■ Task details:
Lines with "marksOrdered" in them are to be located in the listing below and copied.

■ Record extracts:
______

-- ==== Sys2Proof/Machine/Links.lean ====
section
/-!
DEFINITION. The meanings of the unit link commands (chapter 5): START_LINK, STOP_LINK, READ_LINK, the poll cycle's events,
the unit replies and the time code.
-/

namespace Sys2Proof.Machine

/-! ### START_LINK, STOP_LINK and READ_LINK (R80, R81, R98) -/

/-- A link's code, or the byte of ALL (11.1). -/
def isLinkOrAll (b : Byte) : Bool := b == 0xFF#8 || (linkOf b).isSome

/-- The links a request names, of those for which `p` holds: ALL names every link. -/
def State.linksFor (s : State) (b : Byte) (p : Link → Bool) : List LinkName :=
  let named := if b = 0xFF#8 then allLinks else (linkOf b).toList
  named.filter (fun l => p (s.link l))

/-- START_LINK (R80). -/
def ansStartLink (link : Byte) : State → State × Answer :=
  withArgs [isLinkOrAll link] (fun s =>
    match s.linksFor link (fun x => !x.running) with
    | [] => (s, refuse .refusedState)
    | ids => (s.forEach ids (fun l t => t.startLink l), ok (.links ids)))

/-- START_LINK. -/
def execStartLink (link : Byte) : State → Outcome := answerTo 0x1D (ansStartLink link)

/-- STOP_LINK (R81). -/
def ansStopLink (link : Byte) : State → State × Answer :=
  withArgs [isLinkOrAll link] (fun s =>
    match s.linksFor link (fun x => x.running) with
    | [] => (s, refuse .refusedState)
    | ids => (s.forEach ids (fun l t => t.stopLink l), ok (.links ids)))

/-- STOP_LINK. -/
def execStopLink (link : Byte) : State → Outcome := answerTo 0x1E (ansStopLink link)

/-- Does an address belong to the link of a code (R98)? -/
def inLink (link : Byte) (a : Nat) : Bool :=
  (linkOf link).any (fun l => linkBase l ≤ a && a < linkBase l + linkSize l)

/-- The argument checks of READ_LINK (R98). -/
def readLinkChecks (link : Byte) (first : Half) (count : Byte) : List Bool :=
  [(linkOf link).isSome, inLink link first.toNat,
    1 ≤ count.toNat && count.toNat ≤ 32 && inLink link (first.toNat + count.toNat - 1)]

/-- One unit as READ_LINK gives it. -/
def State.unitView (s : State) (l : LinkName) (a : Nat) : UnitView := ⟨a, (s.link l).members.contains a, s.unit l a⟩

/-- READ_LINK (R98). -/
def ansReadLink (link : Byte) (first : Half) (count : Byte) : State → State × Answer :=
  withArgs (readLinkChecks link first count) (fun s =>
    let l := (linkOf link).getD .a
    (s, ok (.link (s.link l) (s.link l).members.length
      ((List.range count.toNat).map (fun n => s.unitView l (first.toNat + n))))))

/-- READ_LINK. -/
def execReadLink (link : Byte) (first : Half) (count : Byte) : State → Outcome :=
  answerTo 0x1F (ansReadLink link first count)

/-! ### The poll cycle (R82, R83, R92) -/

/-- POLL_CYCLE_START (R82): a RUNNING link with no cycle open starts one. -/
def execPollCycleStart (link : LinkName) (s : State) : Outcome :=
  if (s.link link).running && !(s.link link).cycleOpen then done (s.beginCycle link) else done s

/-- POLL_FRAME (R82): the next member of the cycle is polled. -/
def execPollFrame (link : LinkName) (s : State) : Outcome := done (s.pollNext link)

/-- POLL_TIMEOUT (R83): the reply window of the transaction in progress closes with no reply. -/
def execPollTimeout (link : LinkName) (s : State) : Outcome :=
  match (s.link link).running, (s.link link).current with
  | true, some a => done (s.endPoll link a .miss)
  | _, _ => done s

/-- POLL_CYCLE_END (R92): the cycle whose visits are over ends. -/
def execPollCycleEnd (link : LinkName) (s : State) : Outcome :=
  if (s.link link).cycleOver then done (s.endCycle link) else done s

/-! ### Unit replies (R86, R96, R97, R188) -/

/-- SEAT_REPLY (R86). -/
def execSeatReply (link : SeatLink) (frame : List Byte) (s : State) : Outcome :=
  done (s.onReply link.link frame (fun _ => seatReplyOf) SeatReply.echo (State.takeSeatReply link.link))

/-- A payload read as a handset's, when the unit polled is one (R188, log 15). -/
def handsetPayload (a : Nat) (payload : List Byte) : Option (HandsetKey × Byte) :=
  if unitKindOf a = .handset then handsetReplyOf payload else none

/-- HANDSET_REPLY (R96). -/
def execHandsetReply (frame : List Byte) (s : State) : Outcome :=
  done (s.onReply .floor frame handsetPayload (fun r => r.2) State.takeHandsetReply)

/-- A payload read as a station's, when the unit polled is one (R188, log 15). -/
def stationPayload (a : Nat) (payload : List Byte) : Option StationReply :=
  if unitKindOf a = .station then stationReplyOf payload else none

/-- STATION_REPLY (R97). -/
def execStationReply (frame : List Byte) (s : State) : Outcome :=
  done (s.onReply .floor frame stationPayload StationReply.echo State.takeStationReply)

/-- A payload read as a wall clock's, when the unit polled is one (R188, log 15). -/
def clockPayload (a : Nat) (payload : List Byte) : Option Byte :=
  if unitKindOf a = .clock then clockReplyOf payload else none

/-- WALL_CLOCK_REPLY (R97): the echo alone. -/
def execWallClockReply (frame : List Byte) (s : State) : Outcome :=
  done (s.onReply .floor frame clockPayload id (fun _ _ t => t))

/-- LATE_UNIT_REPLY (R188): a reply after its window has closed, or with no transaction in progress, is discarded and
counts for no unit. -/
def execLateUnitReply (_link : LinkName) (_frame : List Byte) (s : State) : Outcome := done s

/-! ### The time code (R93, R94) -/

/-- TIME_CODE_BROADCAST (R93). -/
def execTimeCodeBroadcast (link : LinkName) (s : State) : Outcome := done (s.sendBroadcast link)

/-- TIME_CODE_REPEAT (R94). -/
def execTimeCodeRepeat (link : LinkName) (s : State) : Outcome := done (s.sendRepeat link)

end Sys2Proof.Machine
end

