-- ==== Sys2Proof/Certificates/Slice0/Obligations.lean ====
section
/-!
DEFINITION. The statements for the provers. A request's statement says the whole outcome: `u.replied kind a` is the next
state in which the request's event has left `u` and its reply, of kind + 0x80 and with the answer `a`, has joined the reply
list; `u` is written out from the state before, so the statement says what changes and that nothing else does. A request is
taken while the receiver listens (`State.listening`: the line is not held at break and no request is waiting, R172, R174).
An event's outcome is `.next u.settle`: the event leaves `u`, and the two transmitters begin what they may (R148, R175).
-/

section

open Sys2Proof Sys2Proof.Machine

/-! ### The step and the queue -/

/-- A step takes the command at the front of the queue and runs `exec` on it over the queue's rest. -/
def Obligations.StepTakesFrontCommand : Prop :=
  ∀ (c : Instr) (s : State), step { s with pending := c :: s.pending } = exec c s

/-- Every command ends in a next state: no fault and no refusal; and none touches the queue. With no command waiting
the part idles (the model's choice, log 1). -/
def Obligations.StepsNeverStop : Prop :=
  (∀ (c : Instr) (s : State), ∃ t, exec c s = .next t ∧ t.pending = s.pending) ∧
  (∀ s : State, s.pending = [] → step s = .next s)

/-! ### After power-up, and what every step keeps -/

/-- The state after power-up holds the values the chapters give for POWER_ON: every seat, an empty candidate table, no
route and no queue, the timebase and the clock, every sitting EMPTY with its paper code blank, its numbers 0, its
lists empty, its optional fields absent and its flags clear, every link STOPPED with its marks clear, no call, every
handset, channel and key, an empty store, a cleared batch record, the reader port, the control link and the
parameters. -/
def Obligations.StateAfterPowerUp : Prop :=
  (∀ i, i < 384 → State.reset.seat? i = some ⟨.seat, i / 16 / 3, 0, .free, none, none, false, false⟩) ∧
  (∀ c, State.reset.cand? c = none) ∧
  State.reset.sal.routes = [] ∧ State.reset.sal.queue = [] ∧
  State.reset.tme.timebase = ⟨.internal, 10000, 4, .off⟩ ∧ State.reset.tme.hall = ⟨0, 0, 0⟩ ∧
  (∀ k, k < 8 → (State.reset.sitting k).paper = Vector.replicate 6 0x20#8 ∧ (State.reset.sitting k).state = .empty ∧
    (State.reset.sitting k).reading = 0 ∧ (State.reset.sitting k).writing = 0 ∧ (State.reset.sitting k).cutoff = 0 ∧
    (State.reset.sitting k).opening = 0 ∧ (State.reset.sitting k).closing = 0 ∧ (State.reset.sitting k).warnings = [] ∧
    (State.reset.sitting k).quiet = 0 ∧ (State.reset.sitting k).threshold = 0 ∧
    (State.reset.sitting k).nextWarning = 0 ∧ (State.reset.sitting k).absentCount = 0 ∧
    (State.reset.sitting k).cutoffTaken = false ∧ (State.reset.sitting k).marks = [] ∧
    (State.reset.sitting k).held = false ∧ (State.reset.sitting k).scheduled = none ∧
    (State.reset.sitting k).clock = 0 ∧ (State.reset.sitting k).keyId = none) ∧
  (∀ l, (State.reset.link l).running = false ∧ (State.reset.link l).history = [] ∧ (State.reset.link l).sequence = 0 ∧
    (State.reset.link l).broadcastPending = false ∧ (State.reset.link l).repeatPending = false ∧
    (State.reset.link l).silentReported = false ∧ (State.reset.link l).members = []) ∧
  (∀ l a, State.reset.unit l a = ⟨0, 0, 0, none, none⟩) ∧
  (∀ i, State.reset.call? i = none) ∧
  (∀ h, h < 8 → State.reset.handset h = ⟨.active, 0xFF#8, [], 0, none, false⟩) ∧
  (∀ k, k < 4 → State.reset.channel k = ⟨.idle, none, none, none, none, 0, 0, 0⟩) ∧
  State.reset.scu.exceptions = [] ∧
  State.reset.srp.assembler = .hunt ∧ State.reset.srp.parked = none ∧ State.reset.srp.verdicts = [] ∧
  State.reset.srp.lastFault = none ∧ State.reset.srp.counts = ⟨0, 0, 0, 0, 0, 0, 0, 0, 0, 0⟩ ∧
  (∀ k, k < 8 → State.reset.key k = ⟨.empty, 0, 0, []⟩) ∧
  (∀ i, State.reset.stored? i = none) ∧
  State.reset.mke.batch =
    { state := .idle, endCause := .none, sitting := 0, key := 0, count := 0, remaining := 0, blockSize := 0, tolerance := 0,
      blockNumber := 0, block := ⟨0, 0, 0, 0⟩, totals := ⟨0, 0, 0, 0⟩, rejects := ⟨0, 0, 0, 0, 0, 0⟩, segStart := 0,
      segEnd := 0, haltPending := false } ∧
  State.reset.cli.flags = ⟨false, false, false, true⟩ ∧ State.reset.cli.resets = ⟨.powerOn, ⟨0, 0, 0⟩, [.powerOn]⟩ ∧
  State.reset.cli.receiver = .hunt ∧ State.reset.cli.replies = [] ∧ State.reset.cli.overruns = 0 ∧
  State.reset.cli.notices = [] ∧
  State.reset.cli.params = ⟨.row, .ascending, 0, 4, 5, 2, 2, 1, 0, 30, 0xFFFFF#20, 8, 2⟩

/-- The state after power-up has every property the invariants below keep: the capacities, the replies and the line,
the mark lists, the hall time, the holds, the pairing with what goes with it, and the settled sittings; and its step
is safe. -/
def Obligations.StateAfterPowerUpIsInOrder : Prop :=
  State.reset.withinCapacity ∧ State.reset.oneReplyOfEach ∧ State.reset.lineInOrder ∧ State.reset.marksOrdered ∧
    State.reset.hallValid ∧ State.reset.heldOnlyRunning ∧ State.reset.paired ∧
    State.reset.seatsInOrder ∧ State.reset.sittingsSettled ∧ State.reset.safeStep

/-- The lists that grow stay within their capacities. -/
def Obligations.StepKeepsCapacities : Prop := ∀ s t : State, s.withinCapacity → step s = .next t → t.withinCapacity

/-- The reply list holds at most one entry of each kind. The frame on the transmit line is the head of the list it
came from, and none is on it while a reset is about to act. -/
def Obligations.StepKeepsReplyListInOrder : Prop :=
  (∀ s t : State, s.oneReplyOfEach → step s = .next t → t.oneReplyOfEach) ∧
  (∀ s t : State, s.lineInOrder → step s = .next t → t.lineInOrder)

/-- Every mark list stays ordered by due time, then by slot. -/
def Obligations.StepKeepsMarkListsOrdered : Prop := ∀ s t : State, s.marksOrdered → step s = .next t → t.marksOrdered

/-- The hall clock holds a time of day. The HELD flag is set only in READING, WRITING and EXTENDED. -/
def Obligations.StepKeepsClocksAndHolds : Prop :=
  (∀ s t : State, s.hallValid → step s = .next t → t.hallValid) ∧
  (∀ s t : State, s.heldOnlyRunning → step s = .next t → t.heldOnlyRunning)

/-! ### The control link -/

/-- Every request the encodings can spell is read back from its kind and body as itself, and a kind and body are read
as a request only when they are that request's: a body of any other length is none (R173). (The widths and the order
of the fields that 11.1 and 11.2 leave open are the model's deduction, log 13.) -/
def Obligations.RequestEncodingRoundTrip : Prop :=
  ∀ (i : Instr) (kind : Byte) (body : List Byte),
    (i.wellFormed = true → encodeRequest i = some (kind, body) → decodeRequest kind body = some i ∧ body.length ≤ 1024) ∧
    (decodeRequest kind body = some i → i.wellFormed = true ∧ encodeRequest i = some (kind, body))

/-- A request taken while the receiver listens gets one reply, of its kind + 0x80, at the tail of the reply list; and
a request refused, whatever the reason, changes nothing else. -/
def Obligations.EveryRequestGetsOneReply : Prop :=
  ∀ (i : Instr) (kind : Byte) (body : List Byte) (s : State), encodeRequest i = some (kind, body) → s.listening = true →
    ∃ (u : State) (r : Reply), exec i s = .next u.settle ∧ r.kind = kind + 0x80#8 ∧
      u.cli.replies = s.cli.replies ++ [.reply r] ∧
      (r.status ≠ .ok → r.status ≠ .queued → r.status ≠ .isPartial →
        u = { s with cli.receiver := .hunt, cli.replies := s.cli.replies ++ [.reply r] })

/-- A complete frame that arrives while the receiver listens is a request, checked in the order of R173: a kind
outside 0x01 to 0x5F, a kind that names no request, a body of a length the kind does not allow, and else the request
itself. The model's choices: the UNKNOWN_KIND and OVERRUN rows carry a kind and a body, and an OVERRUN row with
nothing waiting is taken as that request (log 12); a request row is the arrival of a whole frame and leaves the
receiver in HUNT (log 2, deduced). A complete frame that ends while a request is waiting is discarded, whatever it is,
and counted up to 255 (R174, the OVERRUN row among the rest), and marks the OVERRUN reply due once the waiting reply
has been sent; one that comes while the line is held at break is not received (R172). A request is waiting while its
reply stands in the list, and a RESET until it acts (log 20). -/
def Obligations.CompleteFrameIsTakenOrDiscarded : Prop :=
  (∀ (kind : Byte) (body : List Byte) (s : State), s.listening = true →
     (kind.toNat = 0 ∨ 0x5F < kind.toNat → exec (.unknownKind kind body) s =
       .next (s.toHunt.pushReply 0xFF#8 ⟨.unknownKind, .unknownKind kind⟩).settle) ∧
     (0x3D < kind.toNat → kind.toNat ≤ 0x5F → exec (.unknownKind kind body) s =
       s.toHunt.replied kind ⟨.unknownKind, .none⟩) ∧
     (1 ≤ kind.toNat → kind.toNat ≤ 0x3D → decodeRequest kind body = none → exec (.unknownKind kind body) s =
       s.toHunt.replied kind ⟨.badLength, .none⟩) ∧
     (∀ i, decodeRequest kind body = some i → exec (.unknownKind kind body) s = exec i s) ∧
     exec (.overrun kind body) s = exec (.unknownKind kind body) s) ∧
  ((∀ s : State, (s.waiting = true ↔ (∃ r, ReplyEntry.reply r ∈ s.cli.replies) ∨ s.cli.resetDue ≠ none) ∧
     (s.listening = true ↔ s.cli.lineHeld = false ∧ s.waiting = false)) ∧
   ∀ (i : Instr) (s : State),
     ((∃ kind body, encodeRequest i = some (kind, body)) ∨ (∃ kind body, i = .unknownKind kind body) ∨
       (∃ kind body, i = .overrun kind body)) →
     (s.cli.lineHeld = true → exec i s = .next s.settle) ∧
     (s.cli.lineHeld = false → s.waiting = true → exec i s = .next { s with
       cli.receiver := .hunt
       cli.overruns := if s.cli.overruns < 255 then s.cli.overruns + 1 else 255
       cli.discarded := true }.settle))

______

■ Answer to this problem:
  State.reset.withinCapacity ∧ State.reset.oneReplyOfEach ∧ State.reset.lineInOrder ∧ State.reset.marksOrdered ∧
def Obligations.StepKeepsMarkListsOrdered : Prop := ∀ s t : State, s.marksOrdered → step s = .next t → t.marksOrdered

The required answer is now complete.